- **WORK ITEM**
Among the entries that follow, find the lines holding "tail" and say how many there are, with no other words.

[Dataset entries]
/-- States and operands that meet the hypotheses of `Obligations.FlushScanAndShareWindow`, clause by clause. -/
theorem test_wit_FlushScanAndShareWindow :
    (∃ (s : State) (seq : Nat) (c : Cap), ready s.dev seq Op.flush c ∧ s.dev.mirrorGate c.hdr.ns false false = none ∧
        s.dev.nsBusy c.hdr.ns c.seq = false) ∧
    (∃ (s : State) (seq : Nat) (c : Cap) (f : FlushWait), s.dev.que.flushes.find? (·.seq == seq) = some f ∧ s.dev.capBySeq seq = some c ∧
        c.partner = none ∧ (s.dev.session? c.sid).isSome = true ∧ s.dev.flushWaits f.ns seq = false) ∧
    (∃ (s : State) (seq : Nat) (c : Cap) (a : ScanAcc), ready s.dev seq Op.scanPrefix c ∧ s.dev.mirrorGate c.hdr.ns false false = none ∧
        s.dev.followerServes c.hdr.ns = true ∧ s.dev.nsBusy c.hdr.ns c.seq = false ∧
        s.dev.scanHeld { c with cursor := c.hdr.offset.toNat } (2 ^ 64) (s.dev.scanBuckets c.hdr.ns c.hdr.offset.toNat) = false ∧
        s.dev.scanWalk c.seq c.key c.hdr.offset.toNat (if c.hdr.valueLen == 0 then s.dev.pnum P.indexScanReplyDefault else c.hdr.valueLen.toNat) (s.dev.pnum P.indexScanBudget) ⟨[], c.visited, c.hdr.offset.toNat, c.visited, c.hdr.offset.toNat⟩ (s.dev.scanBuckets c.hdr.ns c.hdr.offset.toNat) = (a, .stop .go)) :=
  ⟨⟨one (capOf Op.flush []), 7, capOf Op.flush [], by decide +kernel⟩,
    ⟨st (que (fun q => { q with flushes := [⟨7, 5, 7⟩] }) (withCaps d0 [capX Op.flush (fun c => { c with stage := .dispatched })])), 7, capX Op.flush (fun c => { c with stage := .dispatched }), ⟨7, 5, 7⟩, by decide +kernel⟩,
    ⟨st ((id) (withNs (withCaps (owned d0) [capX Op.scanPrefix (fun c => { c with key := [] })]))), 7, capX Op.scanPrefix (fun c => { c with key := [] }), ⟨[], 0, 0, 0, 0⟩, by decide +kernel⟩⟩

/-- States and operands that meet the hypotheses of `Obligations.DieOperationsComplete`, clause by clause. -/
theorem test_wit_DieOperationsComplete :
    (∃ (s : State) (id : Nat) (it : Nat) (at_ : Nat) (loc : Nat) (gen : Nat) (v : Nat) (len : Nat) (r : Read) (c : Cap) (cp : Copy) (o : Nat) (n : Nat), s.dev.med.reads.find? (·.id == id) = some r ∧
        s.dev.opRuns id = true ∧ r.squashed = none ∧ r.loc = loc ∧ r.gen = gen ∧ r.shared = [] ∧ s.dev.keyPending r.seq = false ∧
        s.dev.capBySeq r.seq = some c ∧ c.hdr.opcode = Op.get ∧ c.captured = some (.value v loc gen len) ∧ c.tokenStale = false ∧
        c.partner = none ∧ (s.dev.session? c.sid).isSome = true ∧ s.dev.copyFor loc gen = some cp ∧ cp.bad = [] ∧ cp.badHeads = [] ∧
        rangeOf c.hdr cp.bytes.length = some (o, n) ∧ r.rest = 0 ∧ quiet s.dev) ∧
    (∃ (s : State) (p : Prog), s.dev.med.progs.find? (·.id == p.id) = some p ∧ s.dev.opRuns p.id = true ∧ p.id < s.dev.med.nextOp ∧
        quiet s.dev) ∧
    (∃ (s : State) (p : Prog) (g : Nat) (b : Nat) (w : Nat) (x : Band), s.dev.med.progs.find? (·.id == p.id) = some p ∧
        s.dev.opRuns p.id = true ∧ p.what = .parity g b w ∧ p.id < s.dev.med.nextOp ∧ quiet s.dev ∧
        ((s.dev.bays.get p.bay).failRuns.lookup (32 * p.group + p.die)).getD 0 + 1 < 3 ∧
        (s.dev.bays.get p.bay).band? p.group p.block = some x) ∧
    (∃ (s : State) (e : Erase), s.dev.med.erases.find? (·.id == e.id) = some e ∧ s.dev.opRuns e.id = true ∧ e.why = .gc ∧
        e.id < s.dev.med.nextOp ∧ quiet s.dev ∧ summed s.dev) :=
  ⟨(by refine ⟨st (med (fun m => { m with running := [op0], reads := [read0] }) (withCopy band0 (withCaps (owned d0) [capX Op.get (fun c => { c with stage := .dispatched, captured := some (.value 2 loc0 1 2) })]))), 9, 30, 0, loc0, 1, 2, 2, read0, capX Op.get (fun c => { c with stage := .dispatched, captured := some (.value 2 loc0 1 2) }), copy0, 0, 2, ?_, ?_, ?_, ?_, ?_, ?_, ?_, ?_, ?_, ?_, ?_, ?_, ?_, rfl, ?_⟩ <;> decide +kernel),
    ⟨st (med (fun m => { m with running := [op0], progs := [prog0] }) (withCopy band0 (owned d0))), prog0, by decide +kernel⟩,
    ⟨st (med (fun m => { m with running := [op0], progs := [prog0] }) (withCopy band0 (owned d0))), prog0, 0, 200, 3, band0, by decide +kernel⟩,
    ⟨st (med (fun m => { m with running := [op0], erases := [erase0] }) (withCopy { band0 with erasing := true } (owned d0))), erase0, by decide +kernel⟩⟩

/-- States and operands that meet the hypotheses of `Obligations.MonsoonBackgroundWork`, clause by clause. -/
theorem test_wit_MonsoonBackgroundWork :
    (∃ (s : State) (bay : BayNo) (o : GovOp), s.dev.nextOp? bay = some o ∧ s.dev.budgetHolds o = true) ∧
    (∃ (s : State) (bay : BayNo) (group : Nat) (block : Nat) (x : Band), (s.dev.bays.get bay).band? group block = some x ∧
        x.isOpen = true ∧ (s.dev.bays.get bay).rowSlots x ≠ 0 ∧ x.next % (s.dev.bays.get bay).rowSlots x ≠ 0) ∧
    (∃ (s : State) (bay : BayNo) (c : Copy) (rest : List Copy), s.dev.awake = true ∧ s.dev.inService bay = true ∧ s.dev.par.mode ≠ 5 ∧
        (s.dev.maintCell .fold).1 = .r ∧ s.dev.foldable bay = c :: rest ∧
        s.dev.batchFull bay (if s.dev.warm c then .warm else .cold) c.group = false ∧
        (s.dev.batchChunks ≤ s.dev.foldRoom bay (if s.dev.warm c then .warm else .cold) c.group ∨ c.count < s.dev.foldRoom bay (if s.dev.warm c then .warm else .cold) c.group) ∧
        (s.dev.opId.2.moveAll bay (if s.dev.warm c then .warm else .cold) c.group false ((takeRows (s.dev.foldRoom bay (if s.dev.warm c then .warm else .cold) c.group) 0 (c :: rest.filter (fun x => s.dev.warm x == s.dev.warm c))).map (fun x => (x, x)))).1 ≠ []) ∧
    (∃ (s : State) (bay : BayNo) (x : Band), s.dev.awake = true ∧ s.dev.inService bay = true ∧ (s.dev.maintCell .gc).1 = .r ∧
        ((s.dev.rebuildsDone bay).refreshMeta bay).againPairs bay = [] ∧
        ((s.dev.rebuildsDone bay).refreshMeta bay).gcVictim bay = some x ∧
        ((s.dev.rebuildsDone bay).refreshMeta bay).batchFull bay .cold x.group = false) ∧
    (∃ (s : State) (f : BayNo) (g : BayNo) (b : Bucket), s.dev.awake = true ∧ s.dev.par.mode ≠ 5 ∧
        s.dev.idx.buckets.any (fun b => b.movingFrom.isSome) = false ∧ (s.dev.maintCell .gc).1 = .r ∧ s.dev.mostFull = some f ∧
        s.dev.leastFull (some f) = some g ∧
        s.dev.idx.buckets.find? (fun b => b.home == f && decide (0 < s.dev.bucketBytes b)) = some b ∧ s.dev.unbalanced f = true) ∧
    (∃ (s : State) (bay : BayNo) (group : Nat) (block : Nat) (row : Nat) (o : ReadReport) (x : Band), s.dev.awake = true ∧
        s.dev.inService bay = true ∧ (s.dev.bays.get bay).band? group block = some x ∧ x.erasing = false ∧
        row < s.dev.bandPages bay x ∧ s.dev.patrolMay bay group block = true ∧ (s.dev.maintCell .pat).1 = .r) ∧
    (∃ (s : State) (bay : BayNo) (die : Nat), (s.dev.bays.get bay).state.serving = true ∧ die < 256 ∧ s.dev.med.progs = [] ∧ quiet s.dev) :=
  ⟨⟨st (med (fun m => { m with waiting := [op0] }) d0), 0, op0, by decide +kernel⟩,
    ⟨st (withCopy { band0 with isOpen := true } (owned d0)), 0, 0, 200, { band0 with isOpen := true }, by decide +kernel⟩,
    (by refine ⟨st (withCopy { band0 with mode := .slc, stream := .hot } (owned d0)), 0, copy0, [], ?_, ?_, ?_, ?_, foldable_one _ copy0 _ _ rfl (by decide +kernel) (liveIn_one _ copy0 _ _ _ rfl (by decide +kernel) (names_of _ _ { entry0 with loc := loc0, twin := locTwin loc0 } (full_one _ { b0 with entries := [{ entry0 with loc := loc0, twin := locTwin loc0 }] } { entry0 with loc := loc0, twin := locTwin loc0 } _ _ (bucket_whole _ { b0 with entries := [{ entry0 with loc := loc0, twin := locTwin loc0 }] } _ _ rfl rfl rfl rfl) rfl (by decide +kernel) rfl rfl rfl rfl rfl rfl) rfl rfl rfl rfl)) (by decide +kernel), ?_⟩ <;> decide +kernel),
    (by refine ⟨st (withCopy band0 (owned d0)), 0, band0, ?_, ?_, ?_, again_nil _ _ (fun _ hc => List.mem_singleton.mp hc ▸ rfl), victim_one _ copy0 _ _ rfl (by decide +kernel) rfl rfl (liveIn_one _ copy0 _ _ _ rfl (by decide +kernel) (names_of _ _ { entry0 with loc := loc0, twin := locTwin loc0 } (full_one _ { b0 with entries := [{ entry0 with loc := loc0, twin := locTwin loc0 }] } { entry0 with loc := loc0, twin := locTwin loc0 } _ _ (bucket_whole _ { b0 with entries := [{ entry0 with loc := loc0, twin := locTwin loc0 }] } _ _ rfl rfl rfl rfl) rfl (by decide +kernel) rfl rfl rfl rfl rfl rfl) rfl rfl rfl rfl)) (by decide +kernel) rfl, ?_⟩ <;> decide +kernel),
    (by refine ⟨st (par P.mediaBalanceGap (num8 0) (let d := withNs (owned d0); { d with bays := d.bays.set 1 bay0, med := { d.med with copies := [{ copy0 with hash := 0 }] }, idx := { d.idx with buckets := [{ b0 with entries := [{ entry0 with hash := 0, loc := loc0, twin := locTwin loc0 }] }] } })), 0, 1, { b0 with entries := [{ entry0 with hash := 0, loc := loc0, twin := locTwin loc0 }] }, ?_, ?_, ?_, ?_, ?_, ?_, rfl, ?_⟩ <;> decide +kernel),
    ⟨st (withCopy band0 (owned d0)), 0, 0, 200, 0, { outcome := .ok 30 }, band0, by decide +kernel⟩,
    ⟨st (withCopy band0 (owned d0)), 0, 255, by decide +kernel⟩⟩

/-- States and operands that meet the hypotheses of `Obligations.IsobarAndForecastAdvance`, clause by clause. -/
theorem test_wit_IsobarAndForecastAdvance :
    (∃ (s : State), s.dev.par.run = .running ∧ s.dev.idx.tail = none ∧ s.dev.pow.rung = .clear) ∧
    (∃ (s : State) (x : Tail), s.dev.idx.tail = some x ∧ s.dev.tailBusy = false ∧ quiet s.dev) ∧
    (∃ (s : State) (n : BitVec 12) (lo : BitVec 64) (b : Bucket), s.dev.idx.buckets.find? (fun b => b.ns == n && b.lo == lo.toNat && b.reading) = some b ∧
        noReaders s.dev ∧ (b.readId = 0 ∨ s.dev.opRuns b.readId = true) ∧ s.dev.idx.buckets.length ≤ pageCacheMax) ∧
    (∃ (s : State) (n : BitVec 12) (lo : BitVec 64) (b : Bucket), s.dev.idx.buckets.find? (fun b => b.ns == n && b.lo == lo.toNat && !b.fpValid) = some b ∧
        s.dev.awake = true ∧ s.dev.homeAbsent b = false ∧ b.pageLost = false) ∧
    (∃ (s : State), s.dev.par.run = .running) :=
  ⟨⟨st (d0), by decide +kernel⟩,
    ⟨st (idx (fun i => { i with tail := some ⟨1, [], 0, false, [], false, []⟩ }) d0), ⟨1, [], 0, false, [], false, []⟩, by decide +kernel⟩,
    ⟨st (idx (fun i => { i with buckets := [{ b0 with cached := false, reading := true }] }) (withNs (owned d0))), 5, 0, { b0 with cached := false, reading := true }, by decide +kernel⟩,
    ⟨st (idx (fun i => { i with buckets := [{ b0 with fpValid := false }] }) (withNs (owned d0))), 5, 0, { b0 with fpValid := false }, by decide +kernel⟩,
    ⟨st (med (fun m => { m with spec := [⟨7, 100, 90, 0, 0, false⟩] }) d0), by decide +kernel⟩⟩

/-- States and operands that meet the hypotheses of `Obligations.GaleOperationsTakeEffect`, clause by clause. -/
theorem test_wit_GaleOperationsTakeEffect :
    (∃ (s : State) (g : GTable) (key : GaleSearch) (a : Nat), s.dev.par.run = .running ∧ s.dev.pow.rung = .clear ∧ settled s.dev ∧
        (s.dev.gale.partakes g 0).filter GRow.perr = [] ∧ s.dev.gale.matches_ g 0 key.word (s.dev.gale.masks.get 0) = [a] ∧
        s.dev.gale.ownWord g a = some key.word ∧ s.dev.ownsWord g key.word = true) ∧
    (∃ (s : State) (u : VerifierUpset) (a : Nat) (b : Nat), s.dev.par.run = .running ∧ s.dev.pow.rung = .clear ∧
        s.dev.gale.nextRow s.dev.gale.lapAt = some a ∧
        (if u.written then s.dev else (s.dev.verifyRow a u).2).gale.nextRow (a + 1) = some b) ∧
    (∃ (s : State) (k : Nat), s.dev.gale.dwellSince = some k) ∧
    (∃ (s : State) (die : Fin 8), s.dev.par.run = .running ∧ s.dev.gale.failed.contains die.val = false) :=
  ⟨⟨st (inPol), .policy, ⟨bindingWord 7 5, none⟩, 57344, by decide +kernel⟩,
    ⟨st (let d := inSess x0; { d with gale := { d.gale with lapAt := 0 } }), ⟨0, 0, 0, false⟩, 40960, 40961, by decide +kernel⟩,
    ⟨st ({ d0 with gale := { d0.gale with tempStep := 150, step := 150, dwellSince := some 0 } }), 0, by decide +kernel⟩,
    ⟨st (inSess x0), 7, by decide +kernel⟩⟩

- **PROBLEM SOLUTION**
3